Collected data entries
....

-- ==== Sys2Proof/WellFormed.lean ====
section
/-! DEFINITION. Well-formed commands: every operand lies in the range its field has in the spec. -/

namespace Sys2Proof

/-- Every element of a list lies below a bound. -/
def allBelow (b : Nat) (l : List Nat) : Bool := l.all (fun x => decide (x < b))

/-- A failed fetch names a cause and a system address. -/
def BadFetch.ok (e : BadFetch) : Bool := decide (e.cause < 3) && decide (e.addr < 2 ^ 40)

....

# [Your assignment]
Restate word for word the lines running from the line that holds "namespace Sys2Proof" to the final line of the entries.

# [Output of the task]
namespace Sys2Proof

/-- Every element of a list lies below a bound. -/
def allBelow (b : Nat) (l : List Nat) : Bool := l.all (fun x => decide (x < b))

/-- A failed fetch names a cause and a system address. -/
def BadFetch.ok (e : BadFetch) : Bool := decide (e.cause < 3) && decide (e.addr < 2 ^ 40)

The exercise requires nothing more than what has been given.